William Wegman — Galerie GP & N Vallois
La galerie Georges-Phillipe et Nathalie Vallois nous propose de découvrir l’œuvre méconnu en France de William Wegman, figure de l’art conceptuel américain qui déploie depuis les années 1970 une création décalée où la représentation du chien sert de boussole à une exploration des systèmes comportementaux qui structurent l’être humain.
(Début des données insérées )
-- ==== Sys2Proof/Laws/PerInstr.lean ====
section
/-! SUPPORT. The family `FieldsLegal`: a command's own fields pass the check of R71, whatever its operands. -/

namespace Sys2Proof.Laws

/-- The command is well formed: its opcode is in the table and its unused fields are zero (R71). -/
def FieldsLegal.Statement (i : Instr) : Prop := i.wellFormed = true

theorem FieldsLegal.nop : FieldsLegal.Statement .nop := rfl
theorem FieldsLegal.sreset : FieldsLegal.Statement .sreset := rfl
theorem FieldsLegal.rotr32 (rd rs1 rs2 : Reg) : FieldsLegal.Statement (.rotr32 rd rs1 rs2) := rfl
theorem FieldsLegal.rotr32i (rd rs1 : Reg) (imm8 : BitVec 8) : FieldsLegal.Statement (.rotr32i rd rs1 imm8) := rfl
theorem FieldsLegal.rotr64 (rd rs1 rs2 : Reg) : FieldsLegal.Statement (.rotr64 rd rs1 rs2) := rfl
theorem FieldsLegal.rotr64i (rd rs1 : Reg) (imm8 : BitVec 8) : FieldsLegal.Statement (.rotr64i rd rs1 imm8) := rfl
theorem FieldsLegal.bswap32 (rd rs1 : Reg) : FieldsLegal.Statement (.bswap32 rd rs1) := rfl
theorem FieldsLegal.bswap64 (rd rs1 : Reg) : FieldsLegal.Statement (.bswap64 rd rs1) := rfl
theorem FieldsLegal.mix32 (rd rs1 : Reg) : FieldsLegal.Statement (.mix32 rd rs1) := rfl
theorem FieldsLegal.mix64 (rd rs1 : Reg) : FieldsLegal.Statement (.mix64 rd rs1) := rfl
theorem FieldsLegal.mur (rd rs1 rs2 : Reg) : FieldsLegal.Statement (.mur rd rs1 rs2) := rfl
theorem FieldsLegal.h128to64 (rd rs1 rs2 : Reg) : FieldsLegal.Statement (.h128to64 rd rs1 rs2) := rfl
theorem FieldsLegal.comb (rd rs1 rs2 rs3 : Reg) : FieldsLegal.Statement (.comb rd rs1 rs2 rs3) := rfl
theorem FieldsLegal.weak : FieldsLegal.Statement .weak := rfl
theorem FieldsLegal.weakm (rs1 : Reg) : FieldsLegal.Statement (.weakm rs1) := rfl
theorem FieldsLegal.ld8 (rd rs1 : Reg) : FieldsLegal.Statement (.ld8 rd rs1) := rfl
theorem FieldsLegal.ld32 (rd rs1 : Reg) : FieldsLegal.Statement (.ld32 rd rs1) := rfl
theorem FieldsLegal.ld64 (rd rs1 : Reg) : FieldsLegal.Statement (.ld64 rd rs1) := rfl
theorem FieldsLegal.hash (imm8 : BitVec 8) : FieldsLegal.Statement (.hash imm8) := rfl
theorem FieldsLegal.hash128s : FieldsLegal.Statement .hash128s := rfl

end Sys2Proof.Laws
end

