-- ==== Sys2Proof/Tests/Slice0.lean ====
section
/-! SUPPORT. Tests on fixed values, and for every obligation with hypotheses a state and operands that meet them. Expected
values are those of spec/95_test_vectors.md (the table or program is named), or of the rule named. -/

namespace Sys2Proof.Tests

open Sys2Proof.Machine

/-! ## Helpers -/

/-- What an outcome's next state shows; `none` for a stop. -/
def shows {α : Type} (f : State → α) : Host.Outcome State Fault Refusal → Option α
  | .next t => some (f t)
  | .fault _ => none
  | .refused _ => none

/-- `seq(n)` at `base`: byte `i` has the value `i`; byte 0 reads as an unlisted byte (n at most 256). -/
def seqMem (base n : Nat) : Memory := ((List.range n).drop 1).map fun i => (base + i, BitVec.ofNat 8 i)

/-- An idle machine with the message `seq(n)` at 0x1000. -/
def onSeq (n : Nat) : State := { State.reset with mem := seqMem 0x1000 n, base := 0x1000, len := BitVec.ofNat 64 n }

/-- The same machine with operand registers the host has written. -/
def put (s : State) (l : List (Reg × Word)) : State := l.foldl (fun s p => s.setX p.1 p.2) s

/-- An idle machine with `DV = 1`, the digest `K2` at width 64: `STATUS = 0x00400002`. -/
def afterK2 : State := { State.reset with dv := true, dw := 64, digest0 := 0x9ae16a3b2f90404f }

/-- The start step's result on a width and message length, as far as the sequencer goes. -/
def running (m : Mode) (n pos cnt soff mlen : Nat) (p : Phase) : State :=
  { onSeq n with
    phase := p, mode := m, pos := BitVec.ofNat 64 pos, cnt := BitVec.ofNat 64 cnt
    work := { Work.zero with soff := BitVec.ofNat 64 soff, mlen := BitVec.ofNat 64 mlen } }

/-! ## WellFormed: each check refuses an ill-formed term (R71, R76) -/

theorem test_fields_unknown_opcode : (Fields.mk 0x02 0 0 0 0 0).legal = false := by decide
theorem test_fields_unused_rd : (Fields.mk 0x21 1 8 0 0 0).legal = false := by decide
theorem test_fields_unused_rs1 : (Fields.mk 0x00 0 1 0 0 0).legal = false := by decide
theorem test_fields_unused_rs2 : (Fields.mk 0x11 1 2 3 0 0x25).legal = false := by decide
theorem test_fields_unused_rs3 : (Fields.mk 0x10 1 2 3 4 0).legal = false := by decide
theorem test_fields_unused_imm8 : (Fields.mk 0x1A 9 1 2 3 1).legal = false := by decide
theorem test_fields_legal : (Fields.mk 0x1A 9 1 2 3 0).legal = true := by decide

/-! ## Decoding: the words of table 2.1 -/

theorem test_decode_nop : decode 0x00000000 = some .nop := by decide
theorem test_decode_sreset : decode 0x01000000 = some .sreset := by decide
theorem test_decode_rotr32 : decode 0x10A98000 = some (.rotr32 10 9 8) := by decide
theorem test_decode_rotr32i : decode 0x11100011 = some (.rotr32i 1 0 0x11) := by decide
theorem test_decode_rotr64 : decode 0x12876000 = some (.rotr64 8 7 6) := by decide
theorem test_decode_rotr64i : decode 0x131000FF = some (.rotr64i 1 0 0xFF) := by decide
theorem test_decode_bswap32 : decode 0x14980000 = some (.bswap32 9 8) := by decide
theorem test_decode_bswap64 : decode 0x15320000 = some (.bswap64 3 2) := by decide
theorem test_decode_mix32 : decode 0x16430000 = some (.mix32 4 3) := by decide
theorem test_decode_mix64 : decode 0x17430000 = some (.mix64 4 3) := by decide
theorem test_decode_mur : decode 0x18546000 = some (.mur 5 4 6) := by decide
theorem test_decode_h128to64 : decode 0x19761000 = some (.h128to64 7 6 1) := by decide
theorem test_decode_comb : decode 0x1A912300 = some (.comb 9 1 2 3) := by decide
theorem test_decode_weak : decode 0x20000000 = some .weak := by decide
theorem test_decode_weakm : decode 0x21080000 = some (.weakm 8) := by decide
theorem test_decode_ld8 : decode 0x24B80000 = some (.ld8 11 8) := by decide
theorem test_decode_ld32 : decode 0x25100000 = some (.ld32 1 0) := by decide
theorem test_decode_ld64 : decode 0x26180000 = some (.ld64 1 8) := by decide
theorem test_decode_hash : decode 0x30000040 = some (.hash 0x40) := by decide
theorem test_decode_hash_any_width : decode 0x300000FF = some (.hash 0xFF) := by decide
theorem test_decode_hash128s : decode 0x31000000 = some .hash128s := by decide

/-- The illegal words of table 2.1. -/
theorem test_decode_illegal_opcodes :
    ([0x02000000, 0x1B000000, 0x22000000, 0x23000000, 0x27000000, 0x32000000, 0xFFFFFFFF] : List (BitVec 32)).map decode =
      [none, none, none, none, none, none, none] := by decide
theorem test_decode_illegal_fields :
    ([0x00000001, 0x01100000, 0x10123400, 0x10123001, 0x11123025, 0x14120100, 0x1A912301] : List (BitVec 32)).map decode =
      [none, none, none, none, none, none, none] := by decide
theorem test_decode_illegal_fields_rest :
    ([0x20100000, 0x21180000, 0x26181000, 0x30000140, 0x30100007, 0x31000080] : List (BitVec 32)).map decode =
      [none, none, none, none, none, none] := by decide
/-- The fields' check agrees on an illegal and a legal word. -/
theorem test_fields_of_word :
    ((fieldsOfWord 0x30000140).legal, (fieldsOfWord 0x30000040).legal) = (false, true) := by decide

/-! ## Primitives (table 2.2, command forms) -/

theorem test_rotr32_count_mod_32 :
    shows (·.x[(1 : Reg)]) (exec (.rotr32 1 0 2) (put State.reset [(0, 0xffffffff00000001), (2, 0x0000000100000021)])) =
      some 0x0000000080000000 := by decide
theorem test_rotr32i_ignores_upper_half :
    shows (·.x[(1 : Reg)]) (exec (.rotr32i 1 0 17) (put State.reset [(0, 0xffffffffcc9e2d51)])) =
      some 0x0000000016a8e64f := by decide
theorem test_rotr64 :
    shows (·.x[(8 : Reg)]) (exec (.rotr64 8 7 6) (put State.reset [(7, 0x0123456789abcdef), (6, 37)])) =
      some 0x3c4d5e6f78091a2b := by decide
theorem test_rotr64i_count_mod_64 :
    shows (·.x[(1 : Reg)]) (exec (.rotr64i 1 0 255) (put State.reset [(0, 0x0123456789abcdef)])) =
      some 0x02468acf13579bde := by decide
theorem test_bswap32 :
    shows (·.x[(9 : Reg)]) (exec (.bswap32 9 8) (put State.reset [(8, 0xffffffffa1b2c3d4)])) = some 0xd4c3b2a1 := by decide
theorem test_bswap64 :
    shows (·.x[(3 : Reg)]) (exec (.bswap64 3 2) (put State.reset [(2, 0x0123456789abcdef)])) =
      some 0xefcdab8967452301 := by decide
theorem test_mix32_in_place :
    shows (·.x[(4 : Reg)]) (exec (.mix32 4 4) (put State.reset [(4, 0x12345678)])) = some 0xe37cd1bc := by decide
theorem test_mix64 :
    shows (·.x[(4 : Reg)]) (exec (.mix64 4 3) (put State.reset [(3, 0x0123456789abcdef)])) =
      some 0x0123456789abcfa9 := by decide
theorem test_mur :
    shows (·.x[(5 : Reg)]) (exec (.mur 5 4 6) (put State.reset [(4, 0x12345678), (6, 0x9abcdef0)])) =
      some 0xb459e44d := by decide
theorem test_h128to64 :
    shows (·.x[(7 : Reg)]) (exec (.h128to64 7 6 1) (put State.reset [(6, 1), (1, 2)])) =
      some 0x86668a560ec835a1 := by decide
theorem test_comb :
    shows (·.x[(9 : Reg)]) (exec (.comb 9 1 2 3) (put State.reset [(1, 1), (2, 2), (3, 0x9ae16a3b2f90405f)])) =
      some 0xff61fec4437fb5ec := by decide
/-- R90: a primitive leaves the digest valid. -/
theorem test_mix64_keeps_digest :
    shows State.status (exec (.mix64 2 1) { afterK2 with cancel := true, cond := .bounds }) = some 0x00400002 := by decide
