-- ==== Sys2Proof/Machine/Ops.lean ====
section
/-! DEFINITION. The named operations that the commands share: block updates, responses, placement of records
(chapter 9), the Fault Summary (10.8), recomputation with release synthesis and the stall (chapters 3 and
4), the charging allowance (7.5), and sleep state changes with wake reasons (8.3, 8.4).

PLACEMENT AND ITS OWN FAULT. A record lost in the URGENT lane may raise URGENT_LOSS, whose raise places a
FAULT record and may hand a wake reason to the SDU, whose hand-on may place further records (R167, R189).
The operations on that path therefore take the placement of a part-generated record as an argument. Inside
the raise of URGENT_LOSS its status is set already, so a further loss there only counts (`placeQuiet`);
everywhere else a loss raises in full (`place`). Log entry 12. -/

namespace Sys2Proof.Machine

/-! ## Block updates -/

/-- The state with part time replaced. -/
def State.onTime (f : Half → Half) (s : State) : State := { s with time := f s.time }
/-- The state with the parameter store replaced. -/
def State.onParams (f : Params → Params) (s : State) : State := { s with params := f s.params }
/-- The state with the HLC's block replaced. -/
def State.onHlc (f : Hlc → Hlc) (s : State) : State := { s with hlc := f s.hlc }
/-- The state with the PSE's block replaced. -/
def State.onPse (f : Pse → Pse) (s : State) : State := { s with pse := f s.pse }
/-- The state with the TCL's block replaced. -/
def State.onTcl (f : Tcl → Tcl) (s : State) : State := { s with tcl := f s.tcl }
/-- The state with the DLC's block replaced. -/
def State.onDlc (f : Dlc → Dlc) (s : State) : State := { s with dlc := f s.dlc }
/-- The state with the PCC's block replaced. -/
def State.onPcc (f : Pcc → Pcc) (s : State) : State := { s with pcc := f s.pcc }
/-- The state with the SDU's block replaced. -/
def State.onSdu (f : Sdu → Sdu) (s : State) : State := { s with sdu := f s.sdu }
/-- The state with the RQU's block replaced. -/
def State.onRqu (f : Rqu → Rqu) (s : State) : State := { s with rqu := f s.rqu }

/-- One route entry replaced. -/
def State.onRoute (i : Fin 64) (f : RouteEntry → RouteEntry) (s : State) : State :=
  s.onTcl fun t => { t with routes := t.routes.set i (f t.routes[i]) }

/-- Three readers in one of their six orders. -/
def ReaderOrder.run (o : ReaderOrder) (a b c : State → State) (s : State) : State :=
  match o with
  | .abc => c (b (a s))
  | .acb => b (c (a s))
  | .bac => c (a (b s))
  | .bca => a (c (b s))
  | .cab => b (a (c s))
  | .cba => a (b (c s))

/-! ## The end of a command -/

/-- ALERT_N and DHOLD driven anew from the conditions they follow (R86, R176). -/
def drivePins (s : State) : State :=
  (s.onHlc fun h => { h with alert := alertLevel s }).onDlc fun d => { d with dhold := dholdLevel s }

/-- A command's outcome: the next state, with the two derived output pins at the level of their rules. -/
def done (s : State) : Host.Outcome State Fault Refusal := .next (drivePins s)

/-- The answer to a request of a type becomes the pending response (R178, R193). -/
def respond (type tag : Byte) (status : Status) (payload : List Byte) (s : State) : State :=
  s.onHlc fun h =>
    { h with response := some { rtype := responseType type, tag := tag, status := status, payload := payload } }

/-! ## Placement in the URGENT lane (R165 to R167) -/

/-- A placer of part-generated records. -/
abbrev Placer := Record → State → State

/-- A record enters the URGENT lane: it takes stamp and gap, and the gap count returns to 0 (R165). -/
def enterUrgent (forwarded : Bool) (r : Record) (s : State) : State :=
  s.onRqu fun q =>
    { q with
      urgent := q.urgent ++ [{ r with stamp := s.time, gap := q.urgentGap, forwarded := forwarded }]
      urgentGap := 0 }

/-- Room for a part-generated record (R166). -/
def urgentRoom (s : State) : Bool := decide (s.rqu.urgent.length < Config.urgentRecords)

/-- Room for a forwarded record (R166). -/
def forwardRoom (s : State) : Bool :=
  urgentRoom s && decide (forwardedCount s.rqu.urgent < Config.forwardedRecords)

/-- The URGENT gap count rises by 1, unless it stands at 255 (R167, R171). -/
def countUrgentLoss (s : State) : State :=
  s.onRqu fun q => { q with urgentGap := min 255 (q.urgentGap + 1) }

/-- A lost URGENT record: the gap count rises, and its rise from 0 raises URGENT_LOSS (R167). -/
def loseUrgentWith (raiseLoss : State → State) (s : State) : State :=
  if s.rqu.urgentGap = 0 then raiseLoss (countUrgentLoss s) else countUrgentLoss s

/-- Part-generated URGENT placement: placed with room, else lost (R166). -/
def placeWith (raiseLoss : State → State) : Placer := fun r s =>
  if urgentRoom s then enterUrgent false r s else loseUrgentWith raiseLoss s

/-- Placement of the FAULT record that reports URGENT_LOSS: in a full lane it is lost without a further
rise (R167). -/
def placeSilent : Placer := fun r s => if urgentRoom s then enterUrgent false r s else s

/-! ## Fault Summary (R189, R190) -/

/-- Steps 1 to 4 of a raise: count, status, and for an unmasked kind the first-fault pointer (R189). -/
def noteFault (k : FaultKind) (s : State) : State :=
  s.onHlc fun h =>
    { h with
      faults := h.faults.set k.index { status := true, count := min 255 (h.faults[k.index].count + 1) }
      firstFault := if s.params.masked k then h.firstFault else (match h.firstFault with
        | none => some k
        | some p => some p) }

/-- The FAULT record of a raise, with the count and the pointer after it (R190). -/
def faultRecord (k : FaultKind) (s : State) : Record :=
  partRecord .fault
    [k.code, natByte s.hlc.faults[k.index].count, (s.params.severity k).code, pointerByte s.hlc.firstFault]

/-- A raise whole: steps 1 to 4, and for an unmasked kind whose status was clear the step that its
severity calls for (R189). -/
def raiseWith (pl : Placer) (wake : State → State) (k : FaultKind) (s : State) : State :=
  let s1 := noteFault k s
  if s.params.masked k || s.hlc.faults[k.index].status then s1
  else match s.params.severity k with
    | .log => s1
    | .notify => pl (faultRecord k s1) s1
    | .wake => wake (pl (faultRecord k s1) s1)
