-- ==== Sys2Proof/Machine/Angle.lean ====
section
/-! DEFINITION. The angle arithmetic of the Posture Engine: the sector angle (R8), the hinge difference and its
smoothing (R9, R10), circular distance and orientation sectors (R16). Angles are tenths of a degree. -/

namespace Sys2Proof.Machine

/-- The arctangent table T, in tenths of a degree: arctangent of k/16 (R8). -/
def arctanTable : List Nat :=
  [0, 36, 71, 106, 140, 174, 206, 236, 266, 294, 320, 345, 369, 391, 412, 432, 450]

/-- The octant function ATN(m, M), for 0 ≤ m ≤ M and M > 0 (R8 step 2). -/
def octant (m M : Nat) : Nat :=
  let q := (m * 256) / M
  let k := q / 16
  let f := q % 16
  if k = 16 then 450
  else arctanTable.getD k 0 + ((arctanTable.getD (k + 1) 0 - arctanTable.getD k 0) * f + 8) / 16

/-- The angle φ in the first quadrant, 0..900 (R8 step 3). -/
def quadrantAngle (a b : Nat) : Nat := if b ≤ a then octant b a else 900 - octant a b

/-- The sector angle A(u, v) in 0..3599 (R8). Its users exclude the degenerate vector by a gate. -/
def sectorAngle (u v : Int) : Nat :=
  let φ := quadrantAngle u.natAbs v.natAbs
  if 0 ≤ u then (if 0 ≤ v then φ else (3600 - φ) % 3600)
  else (if 0 ≤ v then 1800 - φ else 1800 + φ)

/-- The larger magnitude of two components (R9, R15). -/
def larger (u v : Int) : Nat := max u.natAbs v.natAbs

/-- H_raw from the two vectors and CAL_OFFSET (R9). -/
def rawHinge (lid base : Vec3) (cal : Int) : Nat :=
  (((sectorAngle base.y base.z : Int) - (sectorAngle lid.y lid.z : Int) + 3600 + cal) % 3600).toNat

/-- The signed shortest difference d, −1800..1799 (R10). -/
def hingeDelta (raw hf : Nat) : Int := ((raw : Int) - (hf : Int) + 5400) % 3600 - 1800

/-- The step d / 2^S truncated toward zero, at least 1 in magnitude for d ≠ 0 (R10). -/
def hingeStep (d : Int) (shift : Nat) : Int :=
  let st := d.tdiv (2 ^ shift)
  if d ≠ 0 ∧ st = 0 then d.sign else st

/-- Hf after an update from VALID or HELD (R10). -/
def smoothHinge (raw hf shift : Nat) : Nat :=
  (((hf : Int) + hingeStep (hingeDelta raw hf) shift + 3600) % 3600).toNat

/-- The circular distance between two angles, 0..1800 (00_scope.md "Orientations"). -/
def circularDistance (a b : Nat) : Nat :=
  let d := (a + 3600 - b) % 3600
  min d (3600 - d)

/-- The centre of an orientation's sector (00_scope.md "Orientations"). -/
def Orientation.centre : Orientation → Nat
  | .landscape => 0
  | .portrait => 900
  | .landscapeFlipped => 1800
  | .portraitFlipped => 2700

/-- The orientation whose half-open sector holds ρ (R16). -/
def sectorOf (rho : Nat) : Orientation :=
  if 450 ≤ rho ∧ rho < 1350 then .portrait
  else if 1350 ≤ rho ∧ rho < 2250 then .landscapeFlipped
  else if 2250 ≤ rho ∧ rho < 3150 then .portraitFlipped
  else .landscape

/-! ## Bands (R28, R29) -/

/-- Hf lies in the band low..high, which wraps through 0 where low > high (R28). -/
def inBand (low high hf : Nat) : Bool :=
  if low ≤ high then decide (low ≤ hf) && decide (hf ≤ high) else decide (low ≤ hf) || decide (hf ≤ high)

/-- The number of angles that a band holds (R29). -/
def bandSpan (low high : Nat) : Nat := if low ≤ high then high - low + 1 else 3600 - low + high + 1

/-- The band test of a row that names the committed posture, widened by POSTURE_HYST on each side (R29). -/
def inWideBand (low high hyst hf : Nat) : Bool :=
  if 3600 ≤ bandSpan low high + 2 * hyst then true
  else inBand ((low + 3600 - hyst) % 3600) ((high + hyst) % 3600) hf

end Sys2Proof.Machine
end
« William Wegman — Agility conceptuelle / Spaces of Species », Galerie G-P & N Vallois du 9 décembre 2022 au 28 janvier 2023. En savoir plus Relationnel, ludique, son œuvre engage le regard de l’autre autant qu’il le pousse à opérer un décalage qui l’emmène, à sa suite, au cœur d’une logique alternative. Sa pratique, souvent photographique mais débordant largement ce médium pour toucher peinture, vidéo, déploie au long de l’exposition une multitude de formes qui, si elles peuvent décontenancer par leur variété, se retrouvent dans un souci constant de construction et de cohérence en série qui nous fait traverser des « moments » de création plus que des étapes. Le ludique, au cœur de la démarche, autorise cette capacité à réinventer en continu le fonds de son exploration. Ici, le partage prend le pas sur l’apprentissage ou, bien plutôt, l’échange supplante la pédagogie pour illustrer un « entrainement » mutuel de l’artiste et de son œuvre dans une action qui prend corps.Derrière l’humour, derrière le jeu de mot apparaît surtout une attention profonde à la mise en scène, un choix esthétique d’une force intense où la sobriété souligne la force plastique du sujet.
L’attention et l’application tranchent avec la légèreté. Peinture classique et esthétique publicitaire se croisent et conjuguent dans les portraits de chien pour rejoindre une forme d’objectivité qui fait trembler les lignes de démarcation de la représentation ; la somme de portraits et l’évolution des médiums abordés dénote-t-elle une application méthodologique, une passion amicale, un amour fraternel, un chaleureux élan de Pygmalion ?
L’exposition maintient le doute pour souligner avec force l’indécision constitutive de la démarche de Wegman, ce « jeu » qui laisse chancelantes les lignes d’un œuvre dessiné par la relation même du modèle avec l’artiste. Le classicisme et l’évocation par Martin Bethenod, chef d’orchestre de cette présentation, du chien dans l’histoire de l’art, de Carpaccio à Picasso n’a rien d’innocent. Le « maître », ici au sens propre, devient partenaire de son sujet pour tenter, à ses côtés, de mettre en scène les liens qui les unissent dans un mouvement empreint de leur singularité. Sur le modèle de l’amitié choisie de Montaigne et La Boétie, William Wegman et ses braques créent une fixation formelle de leur relation en mouvement.
L’étrange familiarité de l’image fait alors s’écrouler sous nos pieds la structure des attendus pour creuser, avec un flegme bien moins sarcastique qu’il ne semble, le vertige des failles qui habitent la perception de ce qui fait notre propre identité.